Collected data:

______________________________

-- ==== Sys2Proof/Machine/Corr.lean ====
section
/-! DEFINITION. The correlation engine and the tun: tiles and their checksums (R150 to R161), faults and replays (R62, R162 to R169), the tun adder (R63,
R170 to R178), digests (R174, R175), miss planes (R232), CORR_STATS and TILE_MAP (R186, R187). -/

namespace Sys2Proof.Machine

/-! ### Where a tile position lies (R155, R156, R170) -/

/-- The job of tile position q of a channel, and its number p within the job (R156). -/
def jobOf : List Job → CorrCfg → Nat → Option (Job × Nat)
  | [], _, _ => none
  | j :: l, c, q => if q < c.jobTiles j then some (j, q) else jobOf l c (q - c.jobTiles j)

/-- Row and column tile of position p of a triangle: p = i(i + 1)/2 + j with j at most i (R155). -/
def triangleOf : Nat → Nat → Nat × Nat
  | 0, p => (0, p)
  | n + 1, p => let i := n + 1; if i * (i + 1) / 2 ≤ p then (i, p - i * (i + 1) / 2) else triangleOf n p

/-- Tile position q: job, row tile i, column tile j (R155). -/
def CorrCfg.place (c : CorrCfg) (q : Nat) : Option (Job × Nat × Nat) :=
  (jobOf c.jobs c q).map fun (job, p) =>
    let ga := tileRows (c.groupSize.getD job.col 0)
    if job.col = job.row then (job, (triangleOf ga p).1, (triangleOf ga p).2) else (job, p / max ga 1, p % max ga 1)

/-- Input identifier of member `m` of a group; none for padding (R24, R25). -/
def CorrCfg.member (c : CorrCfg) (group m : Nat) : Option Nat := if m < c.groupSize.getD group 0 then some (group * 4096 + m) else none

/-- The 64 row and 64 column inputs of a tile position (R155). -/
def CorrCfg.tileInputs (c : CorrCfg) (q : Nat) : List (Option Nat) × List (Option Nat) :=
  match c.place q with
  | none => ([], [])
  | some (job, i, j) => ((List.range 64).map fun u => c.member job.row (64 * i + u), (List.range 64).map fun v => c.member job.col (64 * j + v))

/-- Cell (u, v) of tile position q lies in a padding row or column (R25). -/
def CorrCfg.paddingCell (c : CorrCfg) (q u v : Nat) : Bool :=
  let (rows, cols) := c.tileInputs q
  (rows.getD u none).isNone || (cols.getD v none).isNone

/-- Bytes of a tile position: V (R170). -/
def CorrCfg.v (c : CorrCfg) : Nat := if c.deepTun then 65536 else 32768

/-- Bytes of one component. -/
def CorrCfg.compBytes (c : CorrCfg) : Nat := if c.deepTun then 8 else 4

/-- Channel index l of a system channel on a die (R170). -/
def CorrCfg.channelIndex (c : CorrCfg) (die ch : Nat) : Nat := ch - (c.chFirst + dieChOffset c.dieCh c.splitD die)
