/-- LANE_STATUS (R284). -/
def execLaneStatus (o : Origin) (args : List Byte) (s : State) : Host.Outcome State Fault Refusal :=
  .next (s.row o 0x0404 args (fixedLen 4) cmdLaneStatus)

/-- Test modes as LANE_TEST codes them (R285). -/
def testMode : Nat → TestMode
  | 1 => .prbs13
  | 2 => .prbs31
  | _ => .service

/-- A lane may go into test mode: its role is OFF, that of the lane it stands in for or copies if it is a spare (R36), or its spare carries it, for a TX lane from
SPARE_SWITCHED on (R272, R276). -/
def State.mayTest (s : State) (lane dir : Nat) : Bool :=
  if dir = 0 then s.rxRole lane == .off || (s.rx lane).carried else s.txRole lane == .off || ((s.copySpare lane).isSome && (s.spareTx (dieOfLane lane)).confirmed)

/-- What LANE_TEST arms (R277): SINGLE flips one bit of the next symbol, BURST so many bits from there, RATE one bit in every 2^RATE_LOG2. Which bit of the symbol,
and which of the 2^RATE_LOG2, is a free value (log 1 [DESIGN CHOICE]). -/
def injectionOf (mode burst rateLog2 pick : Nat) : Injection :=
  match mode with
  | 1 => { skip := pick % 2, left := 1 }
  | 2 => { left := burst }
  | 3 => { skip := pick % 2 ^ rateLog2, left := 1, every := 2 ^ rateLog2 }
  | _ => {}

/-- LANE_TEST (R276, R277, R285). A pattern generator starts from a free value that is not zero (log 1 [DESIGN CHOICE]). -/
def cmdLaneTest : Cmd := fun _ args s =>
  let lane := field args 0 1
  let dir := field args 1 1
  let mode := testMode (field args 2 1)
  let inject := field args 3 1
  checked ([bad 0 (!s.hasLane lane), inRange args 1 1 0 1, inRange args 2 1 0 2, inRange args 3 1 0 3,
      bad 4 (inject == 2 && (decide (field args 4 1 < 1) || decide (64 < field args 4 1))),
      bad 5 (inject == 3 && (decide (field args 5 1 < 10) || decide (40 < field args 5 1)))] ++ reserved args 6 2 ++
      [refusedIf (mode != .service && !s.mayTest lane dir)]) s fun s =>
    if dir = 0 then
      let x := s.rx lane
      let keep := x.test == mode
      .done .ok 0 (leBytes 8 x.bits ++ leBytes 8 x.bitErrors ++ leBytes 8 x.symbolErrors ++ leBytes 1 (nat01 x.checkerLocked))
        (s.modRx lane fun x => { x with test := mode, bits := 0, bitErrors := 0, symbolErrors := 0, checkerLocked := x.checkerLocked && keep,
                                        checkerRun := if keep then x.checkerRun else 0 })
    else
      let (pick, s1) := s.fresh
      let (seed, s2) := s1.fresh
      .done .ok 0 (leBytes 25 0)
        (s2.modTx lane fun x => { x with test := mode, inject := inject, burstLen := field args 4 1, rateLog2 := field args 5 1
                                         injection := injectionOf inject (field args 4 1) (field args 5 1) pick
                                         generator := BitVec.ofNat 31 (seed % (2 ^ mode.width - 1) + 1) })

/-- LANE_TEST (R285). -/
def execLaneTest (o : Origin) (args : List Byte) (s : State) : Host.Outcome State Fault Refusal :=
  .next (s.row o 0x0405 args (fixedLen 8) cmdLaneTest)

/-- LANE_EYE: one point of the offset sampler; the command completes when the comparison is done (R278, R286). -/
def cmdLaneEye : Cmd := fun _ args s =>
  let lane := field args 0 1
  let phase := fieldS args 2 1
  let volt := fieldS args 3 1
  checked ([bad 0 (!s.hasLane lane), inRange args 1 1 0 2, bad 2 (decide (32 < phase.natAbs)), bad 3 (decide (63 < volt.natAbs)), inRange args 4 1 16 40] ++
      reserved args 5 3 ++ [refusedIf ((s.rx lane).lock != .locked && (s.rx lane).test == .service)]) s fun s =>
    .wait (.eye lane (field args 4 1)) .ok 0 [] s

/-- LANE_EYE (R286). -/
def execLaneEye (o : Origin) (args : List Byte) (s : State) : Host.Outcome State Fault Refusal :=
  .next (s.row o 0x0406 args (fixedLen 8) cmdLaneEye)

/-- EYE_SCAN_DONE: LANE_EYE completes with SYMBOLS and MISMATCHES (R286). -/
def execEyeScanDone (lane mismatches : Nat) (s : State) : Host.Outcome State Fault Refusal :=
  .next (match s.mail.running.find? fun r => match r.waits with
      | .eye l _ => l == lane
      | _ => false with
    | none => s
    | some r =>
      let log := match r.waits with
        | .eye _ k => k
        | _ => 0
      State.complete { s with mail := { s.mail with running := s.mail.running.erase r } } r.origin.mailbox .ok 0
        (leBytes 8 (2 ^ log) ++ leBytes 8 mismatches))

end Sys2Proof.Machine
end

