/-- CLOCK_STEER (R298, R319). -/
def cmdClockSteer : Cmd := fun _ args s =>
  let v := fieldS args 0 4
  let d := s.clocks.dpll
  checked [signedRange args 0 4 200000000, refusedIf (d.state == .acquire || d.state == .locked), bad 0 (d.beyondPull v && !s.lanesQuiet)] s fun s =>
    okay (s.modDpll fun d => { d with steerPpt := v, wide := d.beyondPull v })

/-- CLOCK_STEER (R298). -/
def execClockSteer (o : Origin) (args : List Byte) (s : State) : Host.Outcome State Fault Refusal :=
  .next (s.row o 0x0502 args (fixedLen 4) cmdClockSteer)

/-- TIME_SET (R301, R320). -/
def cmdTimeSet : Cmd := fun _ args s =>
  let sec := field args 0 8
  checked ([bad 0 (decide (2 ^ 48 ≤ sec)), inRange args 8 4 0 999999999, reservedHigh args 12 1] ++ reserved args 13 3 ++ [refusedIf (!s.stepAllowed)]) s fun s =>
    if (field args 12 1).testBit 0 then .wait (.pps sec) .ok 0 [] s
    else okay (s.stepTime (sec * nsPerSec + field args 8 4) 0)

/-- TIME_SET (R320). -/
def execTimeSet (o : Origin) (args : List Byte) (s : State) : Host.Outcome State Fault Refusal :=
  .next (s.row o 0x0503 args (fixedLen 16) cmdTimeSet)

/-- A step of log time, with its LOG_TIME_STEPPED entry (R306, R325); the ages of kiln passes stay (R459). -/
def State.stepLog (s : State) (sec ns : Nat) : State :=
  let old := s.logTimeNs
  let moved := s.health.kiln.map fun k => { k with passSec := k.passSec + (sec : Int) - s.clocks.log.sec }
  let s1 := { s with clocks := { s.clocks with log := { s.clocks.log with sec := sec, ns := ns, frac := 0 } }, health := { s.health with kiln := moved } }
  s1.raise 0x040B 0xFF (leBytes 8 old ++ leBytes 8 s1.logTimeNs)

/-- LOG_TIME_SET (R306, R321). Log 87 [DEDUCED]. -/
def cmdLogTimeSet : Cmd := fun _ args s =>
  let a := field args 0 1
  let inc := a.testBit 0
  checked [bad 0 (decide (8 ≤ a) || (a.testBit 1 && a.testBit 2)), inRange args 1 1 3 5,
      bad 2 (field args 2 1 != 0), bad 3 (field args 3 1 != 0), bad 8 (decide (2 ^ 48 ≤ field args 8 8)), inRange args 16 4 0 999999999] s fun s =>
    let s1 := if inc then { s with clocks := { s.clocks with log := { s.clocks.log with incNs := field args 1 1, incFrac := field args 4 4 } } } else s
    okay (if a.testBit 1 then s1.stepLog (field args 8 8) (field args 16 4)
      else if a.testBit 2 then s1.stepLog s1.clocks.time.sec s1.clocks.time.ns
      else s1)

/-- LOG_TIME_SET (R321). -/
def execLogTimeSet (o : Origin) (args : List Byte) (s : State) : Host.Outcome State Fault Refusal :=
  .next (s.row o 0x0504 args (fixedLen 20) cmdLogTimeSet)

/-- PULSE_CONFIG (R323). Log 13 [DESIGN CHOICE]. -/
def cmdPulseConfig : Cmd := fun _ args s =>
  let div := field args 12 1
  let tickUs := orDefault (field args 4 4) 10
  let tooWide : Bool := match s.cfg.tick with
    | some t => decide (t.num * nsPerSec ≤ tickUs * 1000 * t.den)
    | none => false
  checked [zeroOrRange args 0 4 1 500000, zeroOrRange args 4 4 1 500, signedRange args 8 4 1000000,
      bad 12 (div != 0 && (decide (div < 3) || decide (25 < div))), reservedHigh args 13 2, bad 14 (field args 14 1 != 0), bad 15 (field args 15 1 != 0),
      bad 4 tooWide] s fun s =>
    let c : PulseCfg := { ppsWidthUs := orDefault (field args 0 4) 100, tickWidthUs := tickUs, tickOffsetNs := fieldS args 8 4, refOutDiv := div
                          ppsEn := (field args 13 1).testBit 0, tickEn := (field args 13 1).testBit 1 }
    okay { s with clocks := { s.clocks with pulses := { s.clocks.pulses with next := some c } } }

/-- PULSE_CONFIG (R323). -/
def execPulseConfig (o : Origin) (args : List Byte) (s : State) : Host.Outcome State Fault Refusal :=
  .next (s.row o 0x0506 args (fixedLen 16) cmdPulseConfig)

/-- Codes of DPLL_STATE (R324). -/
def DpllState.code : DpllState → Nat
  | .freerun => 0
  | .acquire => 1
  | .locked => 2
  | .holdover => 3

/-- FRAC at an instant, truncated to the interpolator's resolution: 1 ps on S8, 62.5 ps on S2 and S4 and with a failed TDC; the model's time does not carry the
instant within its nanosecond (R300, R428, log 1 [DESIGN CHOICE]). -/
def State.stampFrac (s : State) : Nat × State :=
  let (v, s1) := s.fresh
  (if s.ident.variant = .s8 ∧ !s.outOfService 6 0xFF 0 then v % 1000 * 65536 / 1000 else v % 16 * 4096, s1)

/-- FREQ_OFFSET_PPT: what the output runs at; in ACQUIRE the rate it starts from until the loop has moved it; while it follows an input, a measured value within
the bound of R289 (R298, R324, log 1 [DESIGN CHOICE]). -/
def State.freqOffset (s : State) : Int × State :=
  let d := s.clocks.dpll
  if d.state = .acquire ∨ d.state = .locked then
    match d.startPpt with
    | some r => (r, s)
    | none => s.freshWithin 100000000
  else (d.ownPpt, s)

______________________________

Problem requirements
The line containing "def State.freqOffset (s" and every line after it, through the last one above, should be written out word for word.

Written answer
def State.freqOffset (s : State) : Int × State :=
  let d := s.clocks.dpll
  if d.state = .acquire ∨ d.state = .locked then
    match d.startPpt with
    | some r => (r, s)
    | none => s.freshWithin 100000000
  else (d.ownPpt, s)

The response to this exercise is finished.